Here’s the problem. The mats float on the surface and effectively block out all light from the water column. This means that important coastal plants like seagrasses can no longer photosynthesize and produce oxygen. When the mats start to shade themselves and decompose, the combination of reduced photosynthesis and bacterial activity cause oxygen levels to plummet. When there is no oxygen left in the water, we call it anoxia. At this point, fish swim to the surface to gulp for air or they leave the system entirely. Sedentary animals like clams can’t leave the estuary, so they are forced to hold their breath or die — which unfortunately many do. The water becomes milky white and devoid of anything other than decomposing matter and bacteria.

This is what I saw when I happened to drive out to the Wheatley River estuary in late July. I observed the same thing for the first time almost seven years ago to the day in that exact same location. In 2018, 25 P.E.I. estuaries went anoxic. This is a systemic problem that requires long-term, forward-thinking solutions. Nitrogen builds up in our groundwater and it takes time to flush out. That means there is no fast fix, and clearly what we’ve been trying isn’t working.

This is a well understood problem and the science couldn’t be more clear. It’s been studied by UPEI, the Department of Fisheries and Oceans, Agriculture and Agri-Food Canada and the P.E.I. Department of Environment.
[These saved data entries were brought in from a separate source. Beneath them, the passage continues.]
-- ==== Sys2Proof/Word.lean ====
section
/-! DEFINITION. The value types of the machine (10_state.md R20, 30_encoding.md R91): bytes, 16-bit words, and the
4-bit and 12-bit fields of an instruction word. -/

namespace Sys2Proof

/-- An 8-bit unsigned value: a register V[i], a byte of MEM, the immediate kk (R20, R93). -/
abbrev Byte := BitVec 8

/-- A 16-bit unsigned value: an instruction word, PC, I, a return address (R20, R26, R90). -/
abbrev Word := BitVec 16

/-- A 4-bit instruction field: a register index x or y, or the sprite height n (R91, R94). -/
abbrev Nibble := BitVec 4

/-- A register index, 0x0 to 0xF; every value names a register (R94). -/
abbrev Reg := Nibble

/-- A 12-bit instruction field nnn (R91). -/
abbrev Addr12 := BitVec 12

end Sys2Proof
end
It has been the focus of intense academic research in the region, guided by the Northumberland Strait Environmental Monitoring Partnership. We know that more than 90 per cent of the nitrogen entering the Northumberland Strait comes from P.E.I. We also know that the majority of this comes from potato agriculture specifically. There isn’t a knowledge gap, there is an action gap. We need to ask ourselves and our governments why that is.

Many farmers on P.E.I. are already following best management practices and taking action to protect their watersheds.
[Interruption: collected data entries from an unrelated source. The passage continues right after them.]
/-- The illegal words are exactly those that R103 lists, and executing one raises DecodeFault with PC and the word, which halts
the machine: in the instruction step itself, whatever port events are waiting, and so in a step taken by step_in (a port of the
spec's decision D20) or with no port event waiting (the model's convention, log 10).  That a fault has no other effect is the
spec's decision D18.  A paced step is tied to the instruction step by PacedStepAccountsAfterTheInstruction. -/
def Obligations.IllegalWordsAreExactlyThese : Prop :=
  (∀ w : Word, decode w = none ↔
    (w.toNat ≤ 0x0FFF ∧ w ≠ 0x00E0#16 ∧ w ≠ 0x00EE#16) ∨
    ((w.toNat / 4096 = 0x5 ∨ w.toNat / 4096 = 0x9) ∧ w.toNat % 16 ≠ 0) ∨
    (w.toNat / 4096 = 0x8 ∧ w.toNat % 16 ∈ [0x8, 0x9, 0xA, 0xB, 0xC, 0xD, 0xF]) ∨
    (w.toNat / 4096 = 0xE ∧ w.toNat % 256 ∉ [0x9E, 0xA1]) ∨
    (w.toNat / 4096 = 0xF ∧ w.toNat % 256 ∉ [0x07, 0x0A, 0x15, 0x18, 0x1E, 0x29, 0x33, 0x55, 0x65])) ∧
  (∀ (s : State) (w : Word), s.pc.toNat + 1 < 0x1000 →
    w = wordOfBytes (Mem.read s.mem s.pc.toNat) (Mem.read s.mem (s.pc.toNat + 1)) → decode w = none →
    instrStep s = .next { s with run := .halted (.decodeFault s.pc w) } ∧
    (s.run = .running → s.inputs = [] → step s = .next { s with run := .halted (.decodeFault s.pc w) }) ∧
    (∀ rest, s.run = .running → s.inputs = .stepIn :: rest →
      step s = .next { s with run := .halted (.decodeFault s.pc w), inputs := rest }))

/-- Of the 65536 words, 43954 are legal (R105). -/
def Obligations.LegalWordCount : Prop :=
  ((List.range 65536).filter (fun k => (decode (BitVec.ofNat 16 k)).isSome)).length = 43954

/-! ## The step (40_cycle.md) -/

/-- When the two bytes at PC, high byte first, decode to an instruction, the instruction step is the execution of that
instruction, whatever port events are waiting.  So is the step of a Running block when the next event is step_in, which is
taken from the queue, and when no port event is waiting (the model's convention of log 10); a paced step executes it and then
does its accounting. -/
def Obligations.StepRunsTheDecodedInstruction : Prop :=
  ∀ (s : State) (i : Instr), s.pc.toNat + 1 < 0x1000 →
    decode (wordOfBytes (Mem.read s.mem s.pc.toNat) (Mem.read s.mem (s.pc.toNat + 1))) = some i →
    instrStep s = exec i s ∧
    (s.run = .running → s.inputs = [] → step s = exec i s) ∧
    (∀ rest, s.run = .running → s.inputs = .stepIn :: rest → step s = exec i { s with inputs := rest }) ∧
    (∀ rest, s.run = .running → s.inputs = .pacedIn :: rest →
      ∃ u, exec i { s with inputs := rest } = .next u ∧ step s = .next (account Config.clockHz u))

/-- A fetch that leaves memory halts the block with AddressFault(PC, addr), addr the first byte address outside: PC itself
when PC >= 0x1000, otherwise 0x1000 (R121).  This holds of the instruction step, whatever port events are waiting, and so of a
step taken by step_in or with no port event waiting (log 10); a paced step is tied to the instruction step by
PacedStepAccountsAfterTheInstruction.  It rests on the spec's own decision D7 (reject, not wrap; log 13). -/
def Obligations.FetchOutsideMemoryHalts : Prop :=
  ∀ (s : State) (r : HaltReason), 0x0FFF ≤ s.pc.toNat →
    r = .addressFault s.pc (if 0x1000 ≤ s.pc.toNat then s.pc.toNat else 0x1000) →
    instrStep s = .next { s with run := .halted r } ∧
    (s.run = .running → s.inputs = [] → step s = .next { s with run := .halted r }) ∧
    (∀ rest, s.run = .running → s.inputs = .stepIn :: rest → step s = .next { s with run := .halted r, inputs := rest })

/-- R127: a Halted block has no step, whatever port events are waiting; that the attempt is a fault of the step, under the
halt's own reason, is the model's form of "no step" (log 5). -/
def Obligations.HaltedBlockTakesNoStep : Prop :=
  ∀ (s : State) (r : HaltReason), s.run = .halted r → step s = .fault (.halted r)

/-- A step is never refused, and it gives a next state from every Running state (R120: a fault of the machine is a next
state that is Halted, log 5). -/
def Obligations.RunningBlockAlwaysSteps : Prop :=
  ∀ s : State, (s.run = .running → ∃ t, step s = .next t) ∧ (∀ r, step s ≠ .refused r)

/-- A step that raises a fault changes nothing but RUN (and takes the port event that caused it): PC still holds the address
of the faulting instruction.  The halt port, which shows nothing before, then shows the fault's code and its report: that PC,
and the raw word, the stack depth, the address or the value of V[x] (R241, R242).  R125 and the codes rest on the spec's
decision D18 (log 32). -/
def Obligations.FaultingStepChangesOnlyRun : Prop :=
  ∀ (s t : State) (r : HaltReason), step s = .next t → t.run = .halted r → r ≠ .quit →
    t = { s with run := .halted r, inputs := s.inputs.tail } ∧ haltOut s = none ∧
    ∃ code value, haltOut t = some (code, some (s.pc, value)) ∧
      match r with
      | .quit => False
      | .decodeFault _ w => code = 1 ∧ value = w.toNat
      | .stackOverflow _ depth => code = 2 ∧ value = depth
      | .stackUnderflow _ depth => code = 3 ∧ value = depth
      | .addressFault _ addr => code = 4 ∧ value = addr
      | .keyIndexFault _ v => code = 5 ∧ value = v.toNat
Despite this, many are contractually obligated to meet quotas under an unsustainable industrial agriculture model. Farmers are between a rock and a hard place. To show leadership, we must ensure that we are prioritizing our communities and the ecological integrity of our Island over corporate profit. We need to enforce three-year crop rotations to ensure our soil is healthy and less reliant on fertilizer. There cannot be exemptions. Farmers should be incentivized and compensated fairly to take agricultural land out of production. The ALUS Program currently delivered in P.E.I. is a good example of how this might work, though its scope is too small to achieve meaningful progress. Best management practices to utilize cover crops should be mandated, and the existing regulations around buffer zones need to be enforced vehemently.

This might seem like a problem for biologists, but it’s actually a moral predicament that is as common in politics as hearing ‘Mr. Speaker’ in the legislature.
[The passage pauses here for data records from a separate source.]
-- ==== Sys2Proof/Tests/Slice0.lean ====
section
/-! SUPPORT. Tests: expected results are those of the spec's worked examples (95_test_vectors.md) and of its rules.  Each
runs one step on a small state.  The witnesses at the end meet the hypotheses of the statements. -/

namespace Sys2Proof.Tests

open Sys2Proof Sys2Proof.Machine

/-! ## Well-formedness: a good term and an ill-formed one for each check -/

theorem test_boot_font_length :
    (Boot.mk defaultFont []).wellFormed = true ∧ (Boot.mk (defaultFont ++ [0]) []).wellFormed = false := by decide
theorem test_row_bits_inside_mask :
    (OpcodeRow.mk "JP_addr" 0xF000#16 0x1000#16).wellFormed = true ∧
    (OpcodeRow.mk "JP_addr" 0xF000#16 0x1001#16).wellFormed = false := by decide
theorem test_rows_apart :
    (OpcodeRow.mk "A" 0xF00F#16 0x8000#16).apart (OpcodeRow.mk "B" 0xF00F#16 0x8001#16) = true ∧
    (OpcodeRow.mk "A" 0xF00F#16 0x8000#16).apart (OpcodeRow.mk "B" 0xF000#16 0x8000#16) = false := by decide
theorem test_table_rows_wellFormed : (opcodeTable.all OpcodeRow.wellFormed) = true := by decide
theorem test_table_rows_pairwise_apart : opcodeTable.Pairwise (fun r q => r.apart q = true) := by decide

/-! ## Decoding: a word of each row written out from R100, and the illegal words of L2.1 -/

theorem test_decode_control :
    [0x00E0#16, 0x00EE#16, 0x1234#16, 0x2FED#16, 0x3A42#16, 0x4B17#16, 0x5C30#16, 0x9E70#16, 0xB300#16].map decode =
    [some .cls, some .ret, some (.jp 0x234), some (.call 0xFED), some (.seKk 0xA 0x42), some (.sneKk 0xB 0x17),
      some (.seXy 0xC 3), some (.sneXy 0xE 7), some (.jpV0 0x300)] := by decide
theorem test_decode_alu :
    [0x6A3E#16, 0x75FF#16, 0x8120#16, 0x8341#16, 0x8562#16, 0x8783#16, 0x89A4#16].map decode =
    [some (.ldKk 0xA 0x3E), some (.addKk 5 0xFF), some (.ldXy 1 2), some (.orXy 3 4), some (.andXy 5 6), some (.xorXy 7 8),
      some (.addXy 9 0xA)] := by decide
theorem test_decode_alu_more :
    [0x8BC5#16, 0x8236#16, 0x8DE7#16, 0x812E#16, 0xC50F#16].map decode =
    [some (.subXy 0xB 0xC), some (.shrX 2 3), some (.subnXy 0xD 0xE), some (.shlX 1 2), some (.rnd 5 0x0F)] := by decide
theorem test_decode_index_memory :
    [0xA123#16, 0xF11E#16, 0xF429#16, 0xF033#16, 0xF255#16, 0xFF65#16].map decode =
    [some (.ldI 0x123), some (.addIX 1), some (.ldF 4), some (.ldB 0), some (.ldMemX 2), some (.ldXMem 0xF)] := by decide
theorem test_decode_devices :
    [0xDAB5#16, 0xE29E#16, 0xE1A1#16, 0xF507#16, 0xF10A#16, 0xF515#16, 0xF518#16].map decode =
    [some (.drw 0xA 0xB 5), some (.skp 2), some (.sknp 1), some (.ldXDt 5), some (.ldXK 1), some (.ldDtX 5),
      some (.ldStX 5)] := by decide
theorem test_decode_illegal :
    [0x0000#16, 0x0123#16, 0x00E1#16, 0x00FF#16, 0x5121#16, 0x8128#16, 0x812F#16, 0x9121#16, 0xE19F#16, 0xF100#16,
      0xF175#16].map decode = List.replicate 11 none := by decide
theorem test_decode_bytes :
    decodeBytes [0xA1, 0x23, 0x61] = .instr (.ldI 0x123) [0x61] ∧ decodeBytes [0x01, 0x23] = .rejected (.illegal 0x0123) ∧
    decodeBytes [0xA1] = .rejected .truncated := by decide
theorem test_encode_words :
    [Instr.jp 0x234, .sneKk 0xB 0x17, .drw 0xA 0xB 5, .shlX 1 2, .ldXMem 0xF].map encode =
    [0x1234#16, 0x4B17#16, 0xDAB5#16, 0x812E#16, 0xFF65#16] := by decide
Do we value the short-term economic profitability of large corporations over long-term sustainability? Do we care more about the needs of stakeholders and lobbyists than we do about our own communities? Our water? Our soil?

These questions are relevant to more than estuaries, but the principles still apply. I hope, for P.E.I.’s sake, that we stop thinking in four-year cycles and choose a responsible path forward.

Jesse Hitchcock holds a master of science (M.Sc.) degree in Environmental Science from UPEI and is the founder of Young Voters of P.E.I.